Overview
Re-ranking is an essential step in the RAG framework that refines search results by adjusting their order based on contextual relevance. Using a local re-ranking AI model, the RAG framework ensures that the most meaningful and relevant content is prioritized, leading to highly accurate responses tailored to user queries.How It Works
In a hybrid search setup, initial search results are retrieved through a combination of vector similarity (semantic relevance) and text-based metrics (keyword relevance). While this initial approach is effective, the relevance of each result can vary, especially for complex queries requiring specific context. Re-ranking enhances accuracy by analyzing the content of top results and adjusting their order to prioritize those that most closely match the query’s intent. The re-ranking model is deployed locally within the Docker setup, providing fast, cost-effective processing without reliance on external APIs. This model re-evaluates the relevance of the retrieved documents based on the full query context, adding an extra layer of precision.Re-ranking Model
The RAG framework uses a cross-encoder model (cross-encoder-ms-marco-MiniLM-L-6-v2) from Weaviate’s reranker-transformers module.
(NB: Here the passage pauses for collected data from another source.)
/-- vldb (R278, R279): one read, at the first active element, for all of them; it traps precisely. -/
def execVldb (v a : Reg) (o sb : Bool) (m : Msk) (ew : BitVec 2) (s : State) : Out :=
  let w := memBits ew
  runInstr (do
    liftE (groupsOk s.me [(v.toNat, dataGroup s w)])
    liftE (legal (dataLegal s w) (wVldb v a o sb m ew))
    if s.idle then idlePrecise
    else do
      issueM
      match s.undone m with
      | [] => do
        modify (landLoad { vd := some v.toNat, w := w, slot := none } m [] s.vl true)
        donePrecise
      | i :: t => do
        specLoads s.ctx [s.x a] (w / 8)
        match ← attempt (vloadElem false w i (s.x a)) with
        | .ok r => do
          modify (landLoad { vd := some v.toNat, w := w, slot := none } m ((i :: t).map (fun j => (j, r.1))) s.vl true)
          donePrecise
        | .error e => do
          if e == .wait then pure () else modify (landLoad { vd := some v.toNat, w := w, slot := none } m [] i false)
          stopPrecise m [] e) s

/-- The pairs of vldp4 that hold elements of a list, each by its lowest element there. -/
def pairHeads : List Nat → List Nat
  | [] => []
  | i :: t =>
    match t with
    | [] => [i]
    | j :: _ => if i / 2 = j / 2 then i :: (pairHeads t).drop 1 else i :: pairHeads t

/-- vldp4 (R281): packed codes into bytes in pairs, one byte access for a pair. -/
def execVldp4 (v a b : Reg) (o sb : Bool) (m : Msk) (s : State) : Out :=
  let word := wVldp4 v a b o sb m
  let step : Dword := if b = 0 then 2 else s.x b
  let addr (i : Nat) : Dword := s.x a + BitVec.ofNat 64 (i / 2) * (step.sshiftRight 1)
  runInstr (do
    liftE (groupsOk s.me [(v.toNat, dataGroup s 8)])
    liftE (legal (s.ew == 8) word)
    if s.idle then modify vdone
    else if step.getLsbD 0 then trapM .stride step s.vstart
    else do
      let idx := s.body.filter (active s.me m)
      let heads := pairHeads idx
      specLoads s.ctx (heads.map addr) 1
      issueM
      let r ← upToStop (fun i => vloadElem false 8 i (addr i)) heads
      let vals := idx.filterMap (fun i =>
        (r.1.find? (fun p => p.1 / 2 == i / 2)).map (fun p => (i, p.2.1 / 16 ^ (i % 2) % 16)))
      finishLoad { vd := some v.toNat, w := 8, slot := none } m idx vals (r.1.any (·.2.2)) r.2) s

/-! ## Stores (R276, R283 to R286) -/

/-- A precise store of the undone elements: put performs element i. after makes what follows the elements performed, before
any stop takes effect; it is told the first position that is not done. An instruction that waits before any element has not begun, and
does nothing. -/
def preciseRun (m : Msk) (idx : List Nat) (put : Nat → M Unit) (after : Nat → M Unit) : M Unit := do
  issueM
  let s ← get
  let r ← upToStop put idx
  match r.2 with
  | none => do
    after s.vl
    donePrecise
  | some (e, st) => do
    if r.1.isEmpty && st == .wait then pure () else after e
    stopPrecise m (r.1.map (·.1)) st

/-- The checks of a store of w-bit elements from a group (R112, R274). -/
def storeChecks (s : State) (word : Word) (w : Nat) (v : Reg) (ok : Bool) : Except Stop Unit := do
  groupsOk s.me [(v.toNat, dataGroup s w)]
  legal (dataLegal s w && ok) word

/-- Element i of a store goes to memory (R273): with o = 1 or s = 1 it performs at its home before anything that follows it. -/
def putElem (order : Bool) (w : Nat) (v i : Nat) (ea : Dword) : M Unit := do
  let s ← get
  if order then storeNow s.ctx ea (w / 8) v i (laneOf i) else storeN s.ctx ea (w / 8) v i (laneOf i)
/-- A store of the undone elements at the addresses addr. -/
def vstoreInstr (word : Word) (w : Nat) (v : Reg) (addr : Nat → Dword) (order : Bool) (m : Msk) (s : State) : Out :=
  runInstr (do
    liftE (storeChecks s word w v true)
    if s.idle then idlePrecise
    else do
      specStores s.ctx ((s.undone m).map addr) (w / 8)
      preciseRun m (s.undone m) (fun i => putElem order w (vget s s.key v.toNat w i) i (addr i)) (fun _ => pure ())) s
/-- vst (R283). -/
def execVst (v a : Reg) (o sb : Bool) (m : Msk) (ew : BitVec 2) (s : State) : Out :=
  vstoreInstr (wVst v a o sb m ew) (memBits ew) v (unitAddr (s.x a) (memBits ew)) (o || sb) m s
/-- vsts (R283). -/
def execVsts (v a b : Reg) (o sb : Bool) (m : Msk) (ew : BitVec 2) (s : State) : Out :=
  vstoreInstr (wVsts v a b o sb m ew) (memBits ew) v (strideAddr (s.x a) (s.x b)) (o || sb) m s
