/-! ## LINK instructions (R359 to R365) -/

/-- A LINK instruction: on a strand it is illegal (R111); in a cell it has the effect given, where none means that it waits. -/
def linkInstr (w : Word) (f : State → Nat → Nat → Env → Option State) (s : State) : Out :=
  match s.actor with
  | .strand _ => .next (raise s (illegal w))
  | .cell k c =>
    match fxEnv s k with
    | some v => .next ((f s k c v).getD s)
    | none => .next s
/-- The entry of a channel field of a cell. -/
def chanOf (c : Nat) (r : Reg) : Nat := 16 * c + r.toNat % 16
/-- A flit as a register holds it (R359). -/
def Flit.value (f : Flit) : Dword := BitVec.ofNat 64 (f.kind * 2 ^ 32 + f.data.toNat)
/-- The loop of a configuration that begins at an entry, by its index. -/
def loopAt (v : Env) (e : Nat) : Option (Nat × FxLoop) := (v.img.loops.zipIdx.find? (fun q => q.1.entry == e)).map (fun q => (q.2, q.1))
/-- The admission counter of a loop. -/
def Inv.admitted (i : Inv) (n : Nat) : Int := i.adm.getD n 0
/-- Add to an admission counter. -/
def Inv.addAdm (i : Inv) (n : Nat) (d : Int) : Inv := { i with adm := i.adm.set n (i.admitted n + d) }

/-- recv (R360). -/
def execRecv (d a : Reg) (s : State) : Out :=
  linkInstr (wRecv d a) (fun s k c v =>
    (headFlit v (chanOf c a)).map (fun f => ((takeHead s k v (chanOf c a)).setX d f.value).advance)) s
/-- lpeek (R360). -/
def execLpeek (d a : Reg) (s : State) : Out :=
  linkInstr (wLpeek d a) (fun s _ c v => (headFlit v (chanOf c a)).map (fun f => (s.setX d f.value).advance)) s
/-- A flit sent on a channel, when the channel can take it. -/
def sendOn (s : State) (k : Nat) (v : Env) (e : Nat) (f : Flit) : Option State := if canSend s k v e then some (sendFlit s k v e f) else none
/-- send (R361). -/
def execSend (d a : Reg) (s : State) : Out :=
  linkInstr (wSend d a) (fun s k c v => (sendOn s k v (chanOf c d) ⟨0, (s.x a).extractLsb' 0 32⟩).map (·.advance)) s
/-- send.e (R361). -/
def execSendE (d a : Reg) (s : State) : Out :=
  linkInstr (wSendE d a) (fun s k c v => (sendOn s k v (chanOf c d) ⟨1, 0⟩).map (·.advance)) s
/-- A flit sent by a steer on an exit lowers the counters of its loops (R366). -/
def leaveLoops (s : State) (k e : Nat) (v : Env) : State :=
  s.updInv k (fun i => v.img.loops.zipIdx.foldl (fun i q => if q.1.exits.contains e then i.addAdm q.2 (-1) else i) i)
/-- steer (R362). -/
def execSteer (d a b : Reg) (s : State) : Out :=
  linkInstr (wSteer d a b) (fun s k c v =>
    let e := chanOf c d + (if s.x a = 0 then 0 else 1)
    (sendOn s k v e ⟨0, (s.x b).extractLsb' 0 32⟩).map (fun s => (leaveLoops s k e v).advance)) s
/-- A loop's counter admits a flit from the second channel of its merge (R363). -/
def admits (v : Env) (e : Nat) (f : Flit) : Bool :=
  match loopAt v e with
  | some (n, l) => if f.kind = 1 then v.inv.admitted n == 0 else decide (v.inv.admitted n < l.limit)
  | none => true
/-- merge (R363). -/
def execMerge (d a b : Reg) (s : State) : Out :=
  linkInstr (wMerge d a b) (fun s k c v =>
    match headFlit v (chanOf c a), headFlit v (chanOf c b) with
    | some f, _ => some ((takeHead s k v (chanOf c a)).setX d f.value).advance
    | none, some f =>
      if admits v (chanOf c a) f then
        let s := takeHead s k v (chanOf c b)
        let s :=
          match loopAt v (chanOf c a) with
          | some (n, _) => if f.kind = 1 then s else s.updInv k (·.addAdm n 1)
          | none => s
        some (s.setX d f.value).advance
      else none
    | none, none => none) s
/-- prime (R364). -/
def execPrime (d a : Reg) (s : State) : Out :=
  linkInstr (wPrime d a) (fun s k c v =>
    let e := chanOf c d
    let w := flitBits ((v.img.route e).elim 0 (·.fmt))
    let f : Flit := ⟨0, BitVec.ofNat 32 ((s.x a).toNat % 2 ^ w)⟩
    let put (i : Inv) : Inv := i.setHop e 0 (i.hop e 0 ++ [f])
    if (v.inv.hop e 0).length ≥ 2 then none
    else
      match loopAt v e with
      | some (n, l) => if v.inv.admitted n = l.limit then none else some (s.updInv k (fun i => (put i).addAdm n 1)).advance
      | none => some (s.updInv k put).advance) s
/-- tokw (R365): a flit of another kind ends the invocation with REASON IMAGE. -/
def execTokw (a : Reg) (s : State) : Out :=
  linkInstr (wTokw a) (fun s k c v =>
    (headFlit v (chanOf c a)).map (fun f =>
      if f.kind = 2 then (takeHead s k v (chanOf c a)).advance
      else (s.updInv k (fun i => { i with stop := i.stop.or (some { reason := 6 }) })).setOff (.fabricStop k))) s
/-- toks (R358, R365): every earlier access of the cell has performed. -/
def execToks (d : Reg) (s : State) : Out :=
  linkInstr (wToks d) (fun s k c v => (sendOn s k v (chanOf c d) ⟨2, 0⟩).map (·.advance)) s
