/-! ## Emergence and squash -/

/-- The buffered words of a chrysalis: place / 4 and the bytes of the word. -/
def bufWords (b : Sparse Byte) : List Nat := (b.map (fun p => p.1 / 4)).dedup
/-- A channel whose transfers leave the chrysalis of a task (R386): they go on at the homes, or are abandoned, and a hold on one that is
abandoned is over. -/
def Channel.leaveSpec (abandon : Bool) (j : Nat) (c : Channel) : Channel :=
  let gone (x : Transfer) : Bool := abandon && x.spec == some j && !x.completed
  { c with
    pending := c.pending.map (fun x => if x.spec = some j then { x with spec := none, abandoned := x.abandoned || gone x } else x)
    fault := c.fault.filter (fun f => !c.pending.any (fun x => x.id == f.1 && gone x)) }
/-- The transfers that work in the chrysalis of a task leave it (R386): they go on at the homes, or, at a squash, are discarded, and
what is left of their channels retires. -/
def leaveSpec (abandon : Bool) (s : State) (j : Nat) : State :=
  let ks := (s.strands.filter (fun p => p.2.chan.toList.any (fun c => c.pending.any (fun x => x.spec == some j)))).map (·.1)
  ks.foldl (fun s k =>
    let s := s.upd k (fun t => { t with chan := t.chan.map (Channel.leaveSpec abandon j) })
    if abandon then (List.range 4).foldl (fun s n => retire s k (BitVec.ofNat 2 n)) s else s) s
/-- A ring whose slots that a task wrote in its chrysalis leave it (R447): they have landed, or, at a squash, TAIL goes back over those
at its end; one that another strand's slot follows stays, with the bytes that lie there (assumption 61). -/
def Ring.leaveSpec (abandon : Bool) (j : Nat) (r : Ring) : Ring :=
  let mine (c : Nat) : Bool := (sfind r.unlanded c) == some (384 + j)
  let last := (((upFrom 0 r.used).map (fun i => (r.head + BitVec.ofNat 32 i).toNat)).reverse.takeWhile mine).length
  { r with tail := if abandon then r.tail - BitVec.ofNat 32 last else r.tail
           unlanded := r.unlanded.filter (fun p => p.2 != 384 + j) }
/-- The ring slots that a task wrote in its chrysalis leave it. -/
def slotsLeave (abandon : Bool) (s : State) (j : Nat) : State :=
  { s with strands := s.strands.map (fun p =>
      if p.2.rings.toList.any (fun r => r.unlanded.any (fun q => q.2 == 384 + j)) then
        (p.1, { p.2 with rings := p.2.rings.map (Ring.leaveSpec abandon j) }) else p) }

/-- The sectors of cocoons that a task's buffered words lie in are translated (R308, R312): those whose translation a tlbinv removed are
translated again. -/
def emergeTranslates (t : Task) : M Unit :=
  eachM (bufWords t.buf) (fun w => do
    let s ← get
    match cocoonOfFlat s (4 * w) with
    | some (ck, i) => do
      let _ ← tryTrap (cocoonTr true ck i 0 .write 0)
    | none => pure ())
/-- A buffered word lands in a cocoon (R408): its home records it; a word whose sector can not be translated any more is dirty until a
flush. -/
def landCocoon (s : State) (ck i core : Nat) : State :=
  match sfind s.cocoons ck with
  | none => s
  | some c =>
    if (sfind c.tr (i / 16)).any (fun r => r.write && !r.stale) then cocoonStored s ck i 1 core
    else s.setCocoon ck { c with valid := nsInsert c.valid i, dirty := nsInsert c.dirty i }
/-- The home that the write of a buffered word goes to: its own, or that of the global word for which a cocoon word stands. -/
def emergeHome (s : State) (w : Nat) : Option Nat :=
  if isLocal (4 * w) then
    (cocoonOfFlat s (4 * w)).bind (fun p => (sfind s.cocoons p.1).bind (fun c => (sfind c.tr (p.2 / 16)).map (fun r => r.pa / 256)))
  else some (regionOf w)
/-- One buffered word of a task is performed at its home or local memory (R408, R451): its bytes under their mask, with their
poison (R379). -/
def emergeWord (core : Nat) (t : Task) (w : Nat) (s : State) : State :=
  let own (i : Nat) : Option Byte := sfind t.buf (4 * w + i)
  let all := (List.range 4).all (fun i => (own i).isSome)
  let merged (old : Nat) : Nat := (List.range 4).foldl (fun v i => v + 2 ^ (8 * i) * ((own i).elim (old / 2 ^ (8 * i) % 256) (·.toNat))) 0
  let mark (bad : Bool) (s : State) : State := { s with poison := if bad then nsInsert s.poison w else nsErase s.poison w }
  if isLocal (4 * w) then
    let s := match cocoonOfFlat s (4 * w) with
      | some (ck, i) => if all then s else cocoonFillSector s ck (i / 16)
      | none => s
    let s := mark (t.bufPoison.contains w || (s.poison.contains w && !all))
      { s with mem := Mem.writeN s.mem (4 * w) 4 (merged (Mem.readN s.mem (4 * w) 4)) }
    let s := breakLinks (clearRingFlags s (4 * w)) (4 * w)
    match cocoonOfFlat s (4 * w) with
    | some (ck, i) => landCocoon s ck i core
    | none => s
  else
    let bad := t.bufPoison.contains w || (wordPoisoned s w && !all)
    mark bad (renewed (homeWrite s w (BitVec.ofNat 32 (merged (curVal s w).toNat))) core w 1)
/-- The all-zero flags of ring slots that a task filled with zeros, once its words have landed (R195). -/
def emergeFlags (t : Task) (s : State) : State :=
  t.bufZero.foldl (fun s p =>
    let n : BitVec 3 := BitVec.ofNat 3 (p.1 % 8)
    let r := s.ring (p.1 / 8) n
    s.setRing (p.1 / 8) n { r with zero := p.2.foldl nsInsert r.zero }) s
/-- A task with its chrysalis gone. -/
def Task.plain (t : Task) : Task :=
  { t with set := [], reads := [], writes := [], buf := [], bufPoison := [], bufFull := [], bufZero := [], futs := [], vis := []
           store := none, inSpad := 0 }
/-- The core whose earlier writes an emergence performs too: the one that runs the task, or the one whose store holds its
chrysalis. -/
def Task.home (t : Task) (d : Nat) : Nat :=
  match t.state with
  | .running k => coreOf k
  | _ => t.store.getD (32 * d)
/-- An emergence waits (R303): the home of a word that it writes is held. -/
def emergeWaits (s : State) (d : Nat) (t : Task) : Bool :=
  releaseWaits s (t.home d) .device || (bufWords t.buf).any (fun w => (emergeHome s w).any (homeHeld s))

/-- A task whose set is empty emerges (R408, R451): its writes perform as one release at device scope, after the earlier ones of its
core (R399), its futures become full, a strand that runs it goes on or takes the trap that was held. -/
def emerge (s : State) (j : Nat) : State :=
  match sfind s.tasks j with
  | none => s
  | some t =>
    let d := j / 16384
    let core := t.home d
    let s := release s core .device
    let s := emergeFlags t ((bufWords t.buf).foldl (fun s w => emergeWord core t w s) s)
    let s := slotsLeave false (leaveSpec false { s with
      full := (t.futs.map (futureWord s t.kernel d) ++ t.bufFull).foldl nsInsert s.full
      tasks := sput s.tasks j t.plain } j) j
    match t.state with
    | .done => retireTask s j
    | .running k =>
      let s := s.upd k (fun p => { p with wait := { p.wait with blocked := false } })
      match t.held with
      | some tr =>
        if (s.strand k).status = .running then
          let s' := raiseAt { s with tasks := sput s.tasks j { t.plain with held := none } } k tr
          if (s'.strand k).level = .executive then s'.upd k (fun p => { p with e := { p.e with held := true } }) else s'
        else s
      | none => s
    | .waiting => s
    | .ready _ => s
    | .paged _ => s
This model compares the query with each retrieved result, scoring them based on contextual fit. Higher-scoring results are moved to the top of the list, ensuring that the response is generated from the most relevant documents.Docker Setup
Docker compose example:- Weaviate Service: Configured to use the reranker-transformers module and communicate with the local re-ranking model at http://reranker-transformers:8080.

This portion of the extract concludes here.